Cloud-based eDiscovery Solutions: Good or Bad?
By Andy Adkins – When I started my legal technology consulting practice in 1989, DOS was still the king, the Internet was still a gleam in Al Gore’s eye, e-mail didn’t exist, and there was nothing really electronic to discover. Discovery was still paper-based (and not nearly as much paper as there is today). Wow, technology has come a long way and along with it, the Discovery practice has changed dramatically from paper to more paper (yes, lawyers still print out thousands of e-mail messages to review), even though there are some really slick applications that help legal professionals comb through these thousands of electronic documents and e-mails.
Over the years, I’ve conducted and published several nationwide studies on the use of the Internet, Case Management Systems, and SaaS (Subscription as a Service) applications, all for the legal profession. Make no mistake, the legal technology industry has changed dramatically over the past couple of decades and with it, there are tools and platforms that make a lawyer’s or paralegal’s job easier, once s/he understands some of the basic technology principles.
eDiscovery has probably changed the most, since more people are using more applications on more computers & devices and much of that is due to the growth of e-mail, documents, and of course, the Internet. We won’t get much into social media (like Facebook, Twitter, and LinkedIn) here – but that’s the next big thing.

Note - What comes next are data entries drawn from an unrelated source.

theorem onlyStops_dropRetry (d : Dev) {u : Nat} (hu : u < 14) : OnlyStops d (d.putBit (faultKey u) 14 false) :=
  onlyStops_setNum d _ (faultKey_range hu).1 (faultKey_range hu).2

theorem onlyStops_stopUnit (d : Dev) {u : Nat} (hu : u < 14) : OnlyStops d (d.stopUnit u) := by
  unfold stopUnit
  split
  · exact (onlyStops_setOff d u).trans (onlyStops_unitOff d hu)
  · exact onlyStops_dropRetry d hu

theorem stopUnit_off (d : Dev) {u : Nat} (hu : u < 14) : (d.stopUnit u).unitOn u = false := by
  unfold stopUnit
  split
  · exact (onlyStops_unitOff d hu).off u (by rw [unitOn_setNum, if_pos rfl])
  · next hon => exact (onlyStops_dropRetry d hu).off u (by simpa using hon)

/-- What a clock fault leaves as it was, and what its count starts from. -/
structure SameRest (d e : Dev) : Prop where
  ops : e.ops = d.ops
  acc : e.acc = d.acc
  ldos : e.ldos = d.ldos
  seqr : e.seqr = d.seqr
  power : e.power = d.power
  count : e.num K.CLOCK_FAULT_COUNT = d.num K.CLOCK_FAULT_COUNT

theorem SameRest.trans {a b c : Dev} (h : SameRest a b) (g : SameRest b c) : SameRest a c :=
  ⟨g.ops.trans h.ops, g.acc.trans h.acc, g.ldos.trans h.ldos, g.seqr.trans h.seqr, g.power.trans h.power, g.count.trans h.count⟩

theorem OnlyStops.rest {d e : Dev} (h : OnlyStops d e) : SameRest d e :=
  ⟨h.ops, h.acc, h.ldos, h.seqr, h.power, h.num _ (by decide)⟩

theorem sameRest_putBit (d : Dev) (i : Nat) (b : Bool) : SameRest d (d.putBit K.CLOCK_STATUS i b) :=
  ⟨rfl, rfl, rfl, rfl, rfl, num_putBit_other _ _ _ (by decide)⟩

theorem sameRest_clockFollow (d : Dev) : SameRest d d.clockFollow :=
  ⟨rfl, rfl, rfl, rfl, rfl, num_modNum_other _ _ (by decide)⟩

/-! Every output and every unit. -/

theorem forUnits_succ {σ : Type} (n : Nat) (f : Nat → σ → σ) (s : σ) : forUnits (n + 1) f s = f n (forUnits n f s) := by
  simp [forUnits, List.range_succ]

/-- What a unit's step brings about and the steps of the others keep holds of each unit after all of them. -/
theorem forUnits_each {σ : Type} {P : Nat → σ → Prop} {f : Nat → σ → σ} {n : Nat} (hset : ∀ i < n, ∀ s, P i (f i s))
    (hkeep : ∀ i < n, ∀ j s, P j s → P j (f i s)) (s : σ) : ∀ j < n, P j (forUnits n f s) := by
  induction n with
  | zero => exact fun j hj => absurd hj (Nat.not_lt_zero j)
  | succ n ih =>
    intro j hj
    rw [forUnits_succ]
    rcases Nat.lt_succ_iff_lt_or_eq.mp hj with h | rfl
    · exact hkeep n (Nat.lt_succ_self n) j _ (ih (fun i hi => hset i (by omega)) (fun i hi => hkeep i (by omega)) j h)
    · exact hset j (Nat.lt_succ_self j) _

theorem onlyStops_allMid (d : Dev) : OnlyStops d d.allMid := .foldl _ _ fun e _ hp => onlyStops_toMid e (List.mem_range.mp hp)

theorem allMid_out (d : Dev) : ∀ p < 32, (d.allMid.ph p).out = .mid :=
  forUnits_each (P := fun p (e : Dev) => (e.ph p).out = .mid) (fun p hp e => by rw [toMid, ph_modPh_self _ _ hp])
    (fun _ hi j e h => (onlyStops_toMid e hi).mid j h) d

/-- Every rail and buck is stopped. -/
def stopUnits (d : Dev) : Dev := forUnits 14 (fun u d => d.stopUnit u) d

theorem onlyStops_stopUnits (d : Dev) : OnlyStops d d.stopUnits := .foldl _ _ fun e _ hu => onlyStops_stopUnit e (List.mem_range.mp hu)

theorem stopUnits_off (d : Dev) : ∀ u < 14, d.stopUnits.unitOn u = false :=
  forUnits_each (P := fun u (e : Dev) => e.unitOn u = false) (fun _ hu e => stopUnit_off e hu)
    (fun _ hi j e h => (onlyStops_stopUnit e hi).off j h) d

/-! `CLOCK_STATUS` (R39). -/

/-- The PLLs' and oscillators' bits, 7 to 4, follow the power state; the bits below stay. -/
theorem clockFollow_below (d : Dev) {i : Nat} (h : i < 4) : d.clockFollow.bit K.CLOCK_STATUS i = d.bit K.CLOCK_STATUS i := by
  rw [bit, clockFollow, num_modNum_self, bitAt_putField_below _ h, bit]

/-- While a fault stands, a bit that is clear stays clear. -/
theorem clockFollow_cleared {d : Dev} {i : Nat} (h : i < 4) (hf : d.xoFaulty = true) (hc : d.bit K.CLOCK_STATUS (4 + i) = false) :
    d.clockFollow.bit K.CLOCK_STATUS (4 + i) = false := by
  rw [bit, clockFollow, num_modNum_self, bitAt_putField_inside _ h, if_pos hf, Nat.testBit_and, testBit_fieldAt _ h]
  rw [bit] at hc
  rw [hc, Bool.and_false]

theorem bit_congr {d e : Dev} {k : Nat} (h : e.num k = d.num k) (i : Nat) : e.bit k i = d.bit k i := by rw [bit, h, bit]

/-- A clock fault shown in `CLOCK_STATUS`. -/
def faultShown (d : Dev) (code : Nat) : Dev := (d.putBit K.CLOCK_STATUS 3 true).putBit K.CLOCK_STATUS (7 - code) false

/-- What a clock fault switches: the bits of `CLOCK_STATUS`, every output, the clocks, every rail and buck. -/
def faultStop (d : Dev) (code : Nat) : Dev := (d.faultShown code).allMid.clockFollow.stopUnits

/-- The fault of a clock that is good (R39): what it switches, its count, its event and the request of the fault programs. -/
theorem xoFault_eq {d : Dev} {code : Nat} (hgood : d.bit K.CLOCK_STATUS (7 - code) = true) (hdome : d.power ≠ .dome)
    (hship : d.power ≠ .ship) (hboot : d.boot ≠ .held) :
    d.xoFault code =
      (((d.faultStop code).bump K.CLOCK_FAULT_COUNT 16).cause 124 (if code = 0 then 0x01 else 0x02)).faultRequest 15 := by
  have hacts : ¬ (!d.bit K.CLOCK_STATUS (7 - code) || decide (d.power = .dome) || decide (d.power = .ship) ||
      decide (d.boot = .held)) = true := by simp [hgood, hdome, hship, hboot]
  rw [xoFault, if_neg hacts]
  rfl

theorem faultStop_rest (d : Dev) (code : Nat) : SameRest d (d.faultStop code) := by
  have hshown : SameRest d (d.faultShown code) := (sameRest_putBit d 3 true).trans (sameRest_putBit _ _ false)
  have hmid : SameRest d (d.faultShown code).allMid := hshown.trans (onlyStops_allMid (d.faultShown code)).rest
  exact (hmid.trans (sameRest_clockFollow (d.faultShown code).allMid)).trans
    (onlyStops_stopUnits (d.faultShown code).allMid.clockFollow).rest

/-- A clock fault shows: `xo_fault` is set, and the bit of the clock is clear (R39). -/
theorem faultStop_status (d : Dev) {code : Nat} (hc : code < 4) :
    (d.faultStop code).bit K.CLOCK_STATUS 3 = true ∧ (d.faultStop code).bit K.CLOCK_STATUS (7 - code) = false := by
  have hmid := (onlyStops_allMid (d.faultShown code)).num K.CLOCK_STATUS (by decide)
  have hstop := (onlyStops_stopUnits (d.faultShown code).allMid.clockFollow).num K.CLOCK_STATUS (by decide)
  have hset : (d.faultShown code).allMid.bit K.CLOCK_STATUS 3 = true := by
    rw [bit_congr hmid, faultShown, bit_putBit_same _ _ _ (by omega), bit_putBit_self]
  have hclear : (d.faultShown code).allMid.bit K.CLOCK_STATUS (7 - code) = false := by
    rw [bit_congr hmid, faultShown, bit_putBit_self]
  obtain ⟨i, hi, hcode⟩ : ∃ i < 4, 7 - code = 4 + i := ⟨3 - code, by omega, by omega⟩
  refine ⟨?_, ?_⟩
  · rw [faultStop, bit_congr hstop, clockFollow_below _ (by decide), hset]
  · rw [faultStop, bit_congr hstop, hcode]
    exact clockFollow_cleared hi hset (hcode ▸ hclear)

theorem clockFollow_ph (d : Dev) (p : Nat) : d.clockFollow.ph p = d.ph p := rfl

theorem faultStop_out (d : Dev) (code : Nat) : ∀ p < 32, ((d.faultStop code).ph p).out = .mid := by
  intro p hp
  rw [faultStop]
  refine (onlyStops_stopUnits _).mid p ?_
  rw [clockFollow_ph]
  exact allMid_out _ p hp

theorem faultStop_off (d : Dev) (code : Nat) : ∀ u < 14, (d.faultStop code).unitOn u = false := by
  rw [faultStop]
  exact stopUnits_off _

/-- What a clock fault does, read off the next device (R39). -/
theorem xoFault_reads {d : Dev} {code : Nat} (hc : code < 4) (hgood : d.bit K.CLOCK_STATUS (7 - code) = true) (hdome : d.power ≠ .dome)
    (hship : d.power ≠ .ship) (hboot : d.boot ≠ .held) :
    (d.xoFault code).bit K.CLOCK_STATUS 3 = true ∧ (d.xoFault code).bit K.CLOCK_STATUS (7 - code) = false ∧
      (∀ p < 32, ((d.xoFault code).ph p).out = .mid) ∧ (∀ u < 14, (d.xoFault code).unitOn u = false) ∧
      (d.xoFault code).num K.CLOCK_FAULT_COUNT = satU 16 (d.num K.CLOCK_FAULT_COUNT + 1) ∧
      (d.xoFault code).posts 124 (if code = 0 then 0x01 else 0x02) ∧
      (d.xoFault code).seqr = { d.seqr with reqFault := d.seqr.reqFault ||| 15 } ∧
      (d.xoFault code).ops = d.ops ∧ (d.xoFault code).acc = d.acc ∧ (d.xoFault code).ldos = d.ldos := by
  obtain ⟨hops, hacc, hldos, hseqr, hpower, hcount⟩ := faultStop_rest d code
  obtain ⟨hset, hclear⟩ := faultStop_status d hc
  have hout := faultStop_out d code
  have hoff := faultStop_off d code
  rw [xoFault_eq hgood hdome hship hboot]
  generalize d.faultStop code = e at *
  generalize (if code = 0 then 0x01 else 0x02) = ev
  have hnum : ∀ k, k ≠ K.CLOCK_FAULT_COUNT → (((e.bump K.CLOCK_FAULT_COUNT 16).cause 124 ev).faultRequest 15).num k = e.num k :=
    fun k hk => (num_cause ..).trans (num_bump_other _ _ hk)
  refine ⟨?_, ?_, ?_, ?_, ?_, ?_, ?_, ?_, ?_, ?_⟩
  · rw [bit_congr (hnum _ (by decide)), hset]
  · rw [bit_congr (hnum _ (by decide)), hclear]
  · intro p hp
    refine Eq.trans ?_ (hout p hp)
    rw [ph, ph]
    exact congrArg (fun v => (vget v p).out) (cause_phases ..)
  · intro u hu
    rw [unitOn_congr (hnum _ (by simp only [K.UNIT_ON, K.CLOCK_FAULT_COUNT]; omega)), hoff u hu]
  · exact (num_cause ..).trans (by rw [num_bump_self, hcount])
  · exact (causeArg_awake _ _ _ _ _ (hpower ▸ hdome)).2
  · rw [faultRequest, cause_seqr]
    exact hseqr ▸ rfl
  · exact (cause_ops ..).trans hops
  · exact (cause_acc ..).trans hacc
  · exact (cause_ldos ..).trans hldos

“Back in the day,” Summation and Concordance led the way for litigation support systems. In the early 2000s, I started seeing a significant increase in eDiscovery vendors at the LegalTech and ABA TECHSHOW conferences. I think Bob Ambrogi and I counted 75% of the exhibitors at a LegalTech Conference one year. That number stayed level for a number of years, but over the past few years, we’ve seen a slight drop in the actual numbers.
Back in the day, desktop applications were the primary platform, but we’re seeing more and more applications (not just eDiscovery companies) take to the Cloud, whether they take their existing desktop application and host it in the Cloud, or they build their application from the ground up to take advantage of Cloud-based platform technologies. Either way, we’re seeing a shift in these platforms and that is good news for the attorney consumer.
Before we get into the pros and cons, let me provide a very simple definition of “the Cloud.” The “Cloud” is simply a data center (servers & supporting infrastructure), or a group of servers that may actually be located anywhere in the world. That is, NOT in your office.
Not to split hairs, but you should know the difference between a “hosted” application and a true “SaaS” application. A hosted application is simply the same desktop or networked application you use in your office, but it is hosted on a server (or servers) in the Cloud. A true SaaS application is built from the ground up, using the development platform’s built-in technologies, including security and scalability features.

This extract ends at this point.